-- Opening Marker --
/-! ### The stack group -/

/-- PUSH reads the register after `SP` moved. -/
theorem pushReg_read_newSp (s : State) (r : RegIndex) :
    (s.pushReg r).mem.read (s.sp - 1).toNat = if r = 7 then s.sp - 1 else s.readReg r := by
  rw [State.pushReg_mem, Memory.read_write_self, State.readReg_writeReg]

/-- Settles O33: the value is `pushReg_read_newSp`, the frame that of the decrement and the store. -/
theorem pushStoresBelowStackPointer : Obligations.PushStoresBelowStackPointer := by
  intro s a ra ha
  refine ⟨_, exec_push ha, ?sp, pushReg_read_newSp s ra, keepsRegs_pushReg s ra, keepsMemory_pushReg s ra, s.pushReg_fl ra,
    s.pushReg_pc ra, ⟨s.pushReg_run ra, s.pushReg_fault ra⟩, s.pushReg_out ra, s.pushReg_diag ra⟩
  case sp => rw [State.pushReg_sp, sp_sub_one_toNat]

/-- The state a POP of the register `r` on a stack not empty leaves (R152). -/
def poppedState (s : State) (r : RegIndex) : State := (s.writeReg r (s.loadByte s.sp)).incSp

theorem exec_pop_eq_poppedState {a : Byte} (ha : Names a ra) (hsp : s.sp.toNat < 0xF4) :
    exec (.pop a) s = .next (poppedState s ra) := exec_pop ha hsp

theorem poppedState_readReg (s : State) {r : RegIndex} (h : r ≠ 7) : (poppedState s r).readReg r = s.mem.read s.sp.toNat :=
  s.readReg_incSp_writeReg_of_ne _ h

theorem poppedState_sp (s : State) {r : RegIndex} (h : r ≠ 7) : (poppedState s r).sp = s.sp + 1 := by
  rw [poppedState, State.incSp_sp, s.writeReg_sp_of_ne _ h]

/-- POP r7 increments the byte it has just put into `SP` (D29). -/
theorem poppedState_sp_of_sp (s : State) : (poppedState s 7).sp = s.mem.read s.sp.toNat + 1 := by
  rw [poppedState, State.incSp_sp, State.writeReg_sp]
  rfl

theorem keepsRegs_poppedState (s : State) (r : RegIndex) : KeepsRegs [r, 7] s (poppedState s r) := by
  intro r' hr'
  simp only [List.mem_cons, List.not_mem_nil, or_false, not_or] at hr'
  rw [poppedState, State.incSp_readReg, if_neg hr'.2, s.readReg_writeReg_of_ne _ hr'.1]

/-- Settles O34: below 0xF4 the increment does not wrap. -/
theorem popLoadsFromStackPointer : Obligations.PopLoadsFromStackPointer := by
  intro s a ra ha hsp
  refine ⟨_, exec_pop_eq_poppedState ha hsp, fun hne => ⟨poppedState_readReg s hne, ?spNext⟩, ?spPopped, keepsRegs_poppedState s ra,
    .of_mem_eq rfl _, rfl, rfl, ⟨rfl, rfl⟩, rfl, rfl⟩
  case spNext => rw [poppedState_sp s hne, ← incSp_sp_toNat hsp, State.incSp_sp]
  case spPopped =>
    rintro rfl
    rw [poppedState_sp_of_sp, BitVec.toNat_add]
    rfl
-- Closing Marker --
* _Required work_: Each line in the listing above is to be returned unchanged.

* _Answer section_:
/-! ### The stack group -/

/-- PUSH reads the register after `SP` moved. -/
theorem pushReg_read_newSp (s : State) (r : RegIndex) :
    (s.pushReg r).mem.read (s.sp - 1).toNat = if r = 7 then s.sp - 1 else s.readReg r := by
  rw [State.pushReg_mem, Memory.read_write_self, State.readReg_writeReg]

/-- Settles O33: the value is `pushReg_read_newSp`, the frame that of the decrement and the store. -/
theorem pushStoresBelowStackPointer : Obligations.PushStoresBelowStackPointer := by
  intro s a ra ha
  refine ⟨_, exec_push ha, ?sp, pushReg_read_newSp s ra, keepsRegs_pushReg s ra, keepsMemory_pushReg s ra, s.pushReg_fl ra,
    s.pushReg_pc ra, ⟨s.pushReg_run ra, s.pushReg_fault ra⟩, s.pushReg_out ra, s.pushReg_diag ra⟩
  case sp => rw [State.pushReg_sp, sp_sub_one_toNat]

/-- The state a POP of the register `r` on a stack not empty leaves (R152). -/
def poppedState (s : State) (r : RegIndex) : State := (s.writeReg r (s.loadByte s.sp)).incSp

theorem exec_pop_eq_poppedState {a : Byte} (ha : Names a ra) (hsp : s.sp.toNat < 0xF4) :
    exec (.pop a) s = .next (poppedState s ra) := exec_pop ha hsp

theorem poppedState_readReg (s : State) {r : RegIndex} (h : r ≠ 7) : (poppedState s r).readReg r = s.mem.read s.sp.toNat :=
  s.readReg_incSp_writeReg_of_ne _ h

theorem poppedState_sp (s : State) {r : RegIndex} (h : r ≠ 7) : (poppedState s r).sp = s.sp + 1 := by
  rw [poppedState, State.incSp_sp, s.writeReg_sp_of_ne _ h]

/-- POP r7 increments the byte it has just put into `SP` (D29). -/
theorem poppedState_sp_of_sp (s : State) : (poppedState s 7).sp = s.mem.read s.sp.toNat + 1 := by
  rw [poppedState, State.incSp_sp, State.writeReg_sp]
  rfl

theorem keepsRegs_poppedState (s : State) (r : RegIndex) : KeepsRegs [r, 7] s (poppedState s r) := by
  intro r' hr'
  simp only [List.mem_cons, List.not_mem_nil, or_false, not_or] at hr'
  rw [poppedState, State.incSp_readReg, if_neg hr'.2, s.readReg_writeReg_of_ne _ hr'.1]

/-- Settles O34: below 0xF4 the increment does not wrap. -/
theorem popLoadsFromStackPointer : Obligations.PopLoadsFromStackPointer := by
  intro s a ra ha hsp
  refine ⟨_, exec_pop_eq_poppedState ha hsp, fun hne => ⟨poppedState_readReg s hne, ?spNext⟩, ?spPopped, keepsRegs_poppedState s ra,
    .of_mem_eq rfl _, rfl, rfl, ⟨rfl, rfl⟩, rfl, rfl⟩
  case spNext => rw [poppedState_sp s hne, ← incSp_sp_toNat hsp, State.incSp_sp]
  case spPopped =>
    rintro rfl
    rw [poppedState_sp_of_sp, BitVec.toNat_add]
    rfl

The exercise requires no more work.